İkinci Dünya Savaşı'nın sonunda, Avrupa harap ve bölünmüş yatıyordu. Nazizm ve faşizmin ortaya çıkışı, Avrupa'nın dünyadaki ilerlemenin beşiği olarak herhangi bir şikayetçi görüşünü paramparça etmişti. Holokost, medeniyetin zirvesini temsil etmek için aydınlanmadan bu yana belirli bir güçle yapılan bir iddia olan Avrupa'nın iddiasını reddetti.

Hatta bazı filozoflar aydınlanmayı batıda tahakkümün ve totaliterliğin kaynağı olarak düşünmeye başladı. Bu tür düşünme Horkheimar ve Adorno tarafından ilerletilir. Üstelik savaşın kendisi milyonlarca hayatı yok etmişti, Avrupa'nın altyapısını mahvetti ve dünyayı giderek daha demokratik, kapitalist batı ile komünist doğu arasında kutuplaştırdı.

Asıl darbe 1989'da moderniteye geldi. Modernite, fakirlerin ve düşüşün özgürlük, ilerleme ve kurtuluş anlamına gelirse, 1989-90 olayı, insan toplumunun yapısında köklü bir değişiklik yaptı. 1989-90 Sovyet Rusya'nın dağılmasının yılı. Bu dönemde Orta ve Doğu Avrupa’yı geçen siyasi rejimin değişimleri, Polonya, Macaristan, Doğu Almanya, Bulgaristan, Çekoslovakya ve Romanya’da kalıcı bir dönüşüm geçirdi. Sovyet Rusya'nın dağılması, sosyalizmin ölümü anlamına geliyordu.

Şimdi, kapitalizm toplumun gelişimi için tek alternatif olarak kaldı. Bunun sonucu olarak, İkinci Dünya Savaşı sonrasında yaratılan demokratik kapitalist ve devlet sosyalist dünyaları arasındaki bölünme kaybolmaya başladı. Belki de 20. yüzyılın ikinci yarısında dünya siyasetinin belki de en önemli özelliği olan süper güçler arasındaki yoğun rekabet paterni neredeyse bir felç oldu.
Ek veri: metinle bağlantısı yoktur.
-- ==== Sys2Proof/Tests/Slice0.lean ====
section
/-!
SUPPORT. Tests of single steps, expected values from the worked examples and layouts of spec/, and, for every obligation with
hypotheses, a concrete state and operands that meet them.
-/

namespace Sys2Proof.Tests

open Sys2Proof.Machine

set_option Elab.async false

/-! ### States -/

/-- Profile 1 of spec/06_allocation.md 6.8, with the rest of spec/03_bay_operation.md's flooded pack. -/
def flooded : Profile :=
  { valid := true, family := 0, nominalVoltage := 2400, rated := 6250, maxCurrent := 1250, minCurrent := 100,
    finishCurrent := 60, absorbPoint := 80, acceptance := 88, efficiency := 85, restMinutes := 120, equaliseInterval := 5,
    equaliseCurrent := 250, equaliseMinutes := 180, returnEstimate := 25, breakpoints := #v[-40, -20, 0, 45, 60],
    factors := #v[100, 100, 100, 100, 100, 0] }

/-- Profile 2 of spec/06_allocation.md 6.8. -/
def lithium : Profile :=
  { valid := true, family := 2, nominalVoltage := 2560, rated := 3000, maxCurrent := 1500, minCurrent := 50,
    finishCurrent := 60, absorbPoint := 90, acceptance := 99, efficiency := 92, restMinutes := 0, equaliseInterval := 0,
    equaliseCurrent := 0, equaliseMinutes := 0, returnEstimate := 60, breakpoints := #v[0, 10, 15, 45, 55],
    factors := #v[0, 50, 80, 100, 60, 0] }

/-- A room without packs at a budget of 10 500 W, its clock set. -/
def room : State :=
  { State.reset with
    phase := .running, profiles := (State.reset.profiles.set 1 flooded).set 2 lithium, clock := some ⟨2280, 30⟩
    supply := { resetSupply with
      hold := .running, limit := 40000, reserve := 2000, readings := [27500], condition := .fresh, age := some 4 } }

/-- A lithium pack, STORED. -/
def pack : PackRecord := { freeRecord with tag := 7, profile := 2, lifecycle := .stored, capacity := 3000, estimate := 900 }

/-- A bay in BULK with a lithium pack in band 1, its grant 750. -/
def bulk : Bay :=
  { emptyBay with
    stage := .bulk, tag := 7, profile := 2, band := 1, grant := 750, allowance := 750, power := 2210
    last := some ⟨750, 2710, 4, 1000, false, false⟩ }

/-- The room with slot 0's pack in bay 6, local bay 2 of cluster 1. -/
def docked (x : Bay) (r : PackRecord) : State :=
  (room.setBay 6 { x with slot := some 0 }).storeRecord 0 { r with bay := some 6 }

/-- The room with a DOCKED pack in BULK in bay 6. -/
def charging : State := docked bulk { pack with lifecycle := .docked }

/-- The room with a CALLED pack in bay 6, drawn by sweeper 5. -/
def called : State :=
  ((docked { bulk with stage := .done, grant := 0, inhibits := BitVec.twoPow 9 Inhibit.called.bit }
    { pack with lifecycle := .called, sweeper := some 5 }).appendRecall 1 ⟨6, 0, 7, 5, 2280⟩).setDraw 5 (some ⟨0, none⟩)

/-- The state an event leaves. -/
def after (c : Instr) (s : State) : State :=
  match exec c s with
  | .next t => t
  | _ => s

theorem room_sound : room.sound := by unfold State.sound; decide +kernel
theorem charging_sound : charging.sound := by unfold State.sound; decide +kernel
theorem called_sound : called.sound := by unfold State.sound; decide +kernel

/-! ### Well-formedness -/

/-- UNKNOWN_CODE with the code of IDENTIFY is no command. -/
theorem test_unknownCode_of_table_refused :
    (Instr.unknownCode 0 0x01).wellFormed = false ∧
      exec (.unknownCode 0 0x01) room = .refused (.illFormed "UNKNOWN_CODE") := ⟨by decide +kernel, rfl⟩

/-- R177: a code outside the table leaves UNKNOWN. -/
theorem test_unknownCode : ((after (.unknownCode 2 0x06) room).port 2).lastResult = .unknown := by decide +kernel

/-! ### Ports -/

/-- R174, 11.3: the first byte of a transaction is its command's code; 0x5B is in no row, and no whole byte makes a short one. -/
theorem test_commandOfBytes :
    commandOfBytes 0 [0x20, 3, 0, 0, 0, 7, 2, 255, 20] = .dock 0 [3, 0, 0, 0, 7, 2, 255, 20] ∧
      commandOfBytes 0 [0x21, 3, 0, 0, 0, 7] = .undock 0 [3, 0, 0, 0, 7] ∧ commandOfBytes 5 [0x02] = .readNotices 5 ∧
      commandOfBytes 4 [0x41] = .tableWrite 4 ∧ commandOfBytes 4 [0x5A, 1] = .softReset 4 ∧
      commandOfBytes 4 [0x5B] = .unknownCode 4 0x5B ∧ commandOfBytes 4 [] = .shortTransaction 4 := by decide +kernel

/-- Every row of the command table names a command, in the table's order (11.3). -/
theorem test_commandSpellings_rows : commandSpellings.map (·.row) = commandTable := by decide +kernel

/-- R177: DOCK from a depot port leaves ROLE, and while scanning STARTING. -/
theorem test_dock_role : ((after (.dock 4 [0, 0, 0, 0, 7, 2, 255, 20]) room).port 4).lastResult = .role := by decide +kernel
theorem test_dock_starting :
    ((after (.dock 0 [0, 0, 0, 0, 7, 2, 255, 20]) State.reset).port 0).lastResult = .starting := by decide +kernel

/-- R182: IDENTIFY at P4, a depot port with strap 4, during the scan. -/
theorem test_identify :
    ((after (.identify 4) State.reset).port 4).out = [0x10, 0xA5, 0x00, 0x47, 0x16, 0xD2, 0x01, 4, 4, 4, 2] := by
  decide +kernel

/-- R171: ACK_NOTICES of SUPPLY (bit 8) leaves CLOCK pending at the depot port. -/
theorem test_ackNotices :
    ((after (.ackNotices 4 [0x01, 0x00]) room).port 4).raised = BitVec.twoPow 12 NoticeKind.clock.bit := by decide +kernel

/-- R172: the summary of bay 6 reads as local bay 2 at P1, and is emptied. -/
theorem test_readBaySummary :
    let s := room.notify .bay (.bay 6)
    ((after (.readBaySummary 1) s).port 1).out = [0x10, 0xA5, 0x00, 0, 4] ∧
      ((after (.readBaySummary 1) s).port 1).summary = 0 ∧ (s.port 0).summary = 0 := by decide +kernel

/-- R176: two ports strapped to cluster 2 leave the higher OFF, in conflict. -/
theorem test_strap_conflict :
    let s := after (.powerOn #v[2, 2, 5, 6, 4, 7]) State.reset
    (s.port 0).role = .cluster 2 ∧ (s.port 1).role = .off ∧ (s.port 1).conflict = true ∧ (s.port 2).role = .observer ∧
      (s.port 3).role = .off ∧ (s.port 3).conflict = false := by decide +kernel

/-! ### Docking and undocking -/

/-- spec/03_bay_operation.md, 'a flooded pack from dock to READY': the dock of the ISSUED pack, with slot 0 and bay 6 for slot 21
and bay 9. -/
theorem test_dock_issued :
    let r : PackRecord := { pack with
      profile := 1, lifecycle := .issued, sweeper := some 14, capacity := 6250, estimate := 3100, cycles := 212
      sinceEqualise := 4 }
    let t := after (.dock 1 [2, 0, 0, 0, 7, 1, 30, 6]) { room.storeRecord 0 r with seenCounter := 7340 }
    t.record 0 = { r with
      lifecycle := .docked, bay := some 6, sweeper := none, cycles := 213, estimate := 1875, residue := 0, seen := 7341 } ∧
      (t.bay 6).stage = .bulk ∧ (t.bay 6).session = 0 ∧ t.passMark = true ∧ t.planMark = true := by decide +kernel

/-- R10, R11, spec/01_pack_roster.md 1.6: with no FREE slot the STORED record with the smallest stamp is evicted. -/
theorem test_dock_evicts :
    let full : State := { room with
      seenCounter := 5000
      records := ((Vector.replicate 64 { pack with tag := 99, lifecycle := .issued }).set 12
        { pack with tag := 12, seen := 4410 }).set 40 { pack with tag := 40, seen := 3977 } }
    let t := after (.dock 1 [1, 0x00, 0xA1, 0x3C, 0x07, 2, 255, 20]) full
    (t.record 40).tag = 0x00A13C07 ∧ (t.record 40).bay = some 5 ∧ (t.record 40).seen = 5001 ∧
      (t.record 12).lifecycle = .stored ∧ t.seenCounter = 5001 ∧ hasFlag (t.port 5).marks 5 = true := by decide +kernel

/-- R48: UNDOCK stores a DOCKED pack and reduces the bay's grant with its allowance held. -/
theorem test_undock :
    let t := after (.undock 1 [2, 0, 0, 0, 7]) charging
    (t.record 0).lifecycle = .stored ∧ (t.record 0).bay = none ∧ (t.bay 6).stage = .empty ∧ (t.bay 6).grant = 0 ∧
      (t.bay 6).allowance = 750 ∧ (t.bay 6).confirmTimer = some 3 := by decide +kernel

/-! ### Reports -/

/-- spec/03_bay_operation.md, 'a flooded pack from dock to READY': the terminating report. -/
theorem test_report_terminates :
    let t := after (.report 1 [2, 0, 55, 0x09, 0xC4, 20, 0x07, 0xD0, 1])
      (docked { bulk with stage := .absorb, profile := 1, band := 3, session := 4244 }
        { pack with profile := 1, lifecycle := .docked, capacity := 6250, estimate := 6119, residue := 3550000, sinceEqualise := 4 })
    (t.record 0).capacity = 6218 ∧ (t.record 0).estimate = 6218 ∧ (t.record 0).residue = 0 ∧
      (t.record 0).sinceEqualise = 5 ∧ (t.bay 6).stage = .equalise ∧ (t.bay 6).equaliseEnd = some 10800 ∧
      (t.bay 6).session = 4245 := by decide +kernel

/-- spec/03_bay_operation.md, 'a pack warming and cooling': the report of 12 °C at debounce 2 enters band 2, and 9 °C is held by the
cooling margin. -/
theorem test_report_band :
    let t := after (.report 1 [2, 0x02, 0xEE, 0x0A, 0x96, 12, 0, 100, 0]) (docked { bulk with debounce := 2 } { pack with lifecycle := .docked })
    (t.bay 6).band = 2 ∧ (t.bay 6).debounce = 0 ∧ lithium.candidateBand 2 9 = 2 ∧ lithium.candidateBand 2 8 = 1 := by
  decide +kernel

/-- spec/04_bay_supervision_and_counters.md, 'a stall, its hold and its clearing': the fourth trigger declares, 300 breaks the
streak. -/
theorem test_report_stall :
    let s := docked { bulk with grant := 1135, allowance := 1135, stallStreak := 3 } { pack with lifecycle := .docked }
    let t := after (.report 1 [2, 0, 160, 0x0A, 0x96, 4, 0, 100, 0]) s
    (t.bay 6).stall = .holding ∧ (t.bay 6).grant = 0 ∧ (t.bay 6).allowance = 1135 ∧ (t.bay 6).declarations = 1 ∧
      (t.bay 6).holdEnd = some 60 ∧ (t.bay 6).carries .stallHold = true ∧
      ((after (.report 1 [2, 1, 44, 0x0A, 0x96, 4, 0, 100, 0]) s).bay 6).stallStreak = 0 := by decide +kernel

/-- R124: a GRANT_ACK of another value than the grant is STALE. -/
theorem test_grantAck_stale : ((after (.grantAck 1 [2, 0, 1]) charging).port 1).lastResult = .stale := by decide +kernel

/-! ### Supply -/

/-- spec/05_site_supply.md 5.7: the ninth reading drops the oldest, and the budget follows. -/
theorem test_otherLoad :
    let s : State := { room with supply := { room.supply with
      readings := [25200, 26800, 31400, 28000, 26900, 27500, 24300, 29900], passFigure := 8100 } }
    let t := after (.otherLoad 4 [0x00, 0x65, 0x90]) s
    t.supply.readings = [26800, 31400, 28000, 26900, 27500, 24300, 29900, 26000] ∧ t.budget = 12000 ∧
      t.passMark = false := by decide +kernel

/-- spec/05_site_supply.md 5.7: a STALE meter counts its greatest reading, and the fall requests a pass. -/
theorem test_meterStale :
    let s : State := { room with supply := { room.supply with
      readings := [25200, 26800, 31400, 28000, 26900, 27500], age := some 11, passFigure := 10500 } }
    s.budget = 10500 ∧ (after .meterStale s).budget = 6600 ∧ (after .meterStale s).passMark = true := by decide +kernel

/-- spec/05_site_supply.md 5.7: at 12 seconds of a ramp of 30 the budget figure is 4 800. -/
theorem test_ramp_second :
    let s : State := { room with supply := { room.supply with
      readings := [26000], hold := .ramping, elapsed := some 11 } }
    (after (.timebaseSecond []) s).budget = 4800 := by decide +kernel

/-- R95: a zone whose first bay lies above its last wraps past bay 15. -/
theorem test_zone_wraps :
    let x : Supply := { resetSupply with zoneFirst := 14, zoneLast := 1 }
    x.insideZone 15 = true ∧ x.insideZone 0 = true ∧ x.insideZone 2 = false ∧ x.insideZone 13 = false := by decide +kernel

/-- R133: the week wraps after minute 10079, second 59. -/
theorem test_clock_wraps :
    (after (.timebaseSecond []) { room with clock := some ⟨10079, 59⟩ }).clock = some ⟨0, 0⟩ := by decide +kernel

/-! ### Allocation -/

/-- The room of spec/06_allocation.md 6.8. -/
def normalLoad : State :=
  let entry : Entry := { blankEntry with valid := true, sweeper := 1, minute := 120, profile := 2, required := 100, status := .planned }
  let base : State := { room with
    clock := some ⟨0, 0⟩
    entries := (room.entries.set 0 { entry with reserved := some 0 }).set 1 { entry with minute := 330, profile := 1, reserved := some 1 } }
  let s9 := base.setBay 9 { emptyBay with
    stage := .bulk, profile := 1, allowance := 400, power := 1224, inhibits := BitVec.twoPow 9 Inhibit.fault.bit }
  let s6 := (s9.setBay 6 { bulk with grant := 0, allowance := 0, power := 0, slot := some 0 }).storeRecord 0
    { pack with lifecycle := .docked, bay := some 6, reservation := some 0 }
  let s2 := (s6.setBay 2 { emptyBay with
    stage := .bulk, profile := 1, band := 3, slot := some 1, last := some ⟨0, 2580, 20, 1000, false, false⟩ }).storeRecord 1
    { pack with tag := 8, profile := 1, lifecycle := .docked, bay := some 2, capacity := 6250, estimate := 2500, reservation := some 1 }
  (s2.setBay 11 { emptyBay with
    stage := .bulk, profile := 2, band := 3, slot := some 2, last := some ⟨0, 2650, 20, 1000, false, false⟩ }).storeRecord 2
    { pack with tag := 9, lifecycle := .docked, bay := some 11, estimate := 1800 }

/-- spec/06_allocation.md 6.8: the fixed load, the pool and the order. -/
theorem test_pass_order :
    normalLoad.budget = 10500 ∧ normalLoad.pool = 9276 ∧ normalLoad.allocationOrder = [6, 2, 11] ∧
      normalLoad.urgency 6 = some (1061, some (-2982)) ∧ normalLoad.urgency 2 = some (775, some 7527) := by decide +kernel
Modernitenin uzun bir ömrü var. Aydınlanma ile başladı ve yoğun bir süreçten geçti. 1989-90 döneminde gerçekleşen son vuruş, moderniteye belirleyici bir karakter verdi. Dolayısıyla modernite bugün kapitalizm, demokrasi ve laiklik ile karakterizedir.

Tartışmamızın bu aşamasında, modernitenin çok boyutlu olduğunu da belirtmeliyiz. Amerika'da veya Avrupa'da bulunan şekli Asya veya Avustralya'dakilerle aynı değildir. Biçimi gibi, modernitenin de toplumdan topluma değişen sonuçları vardır.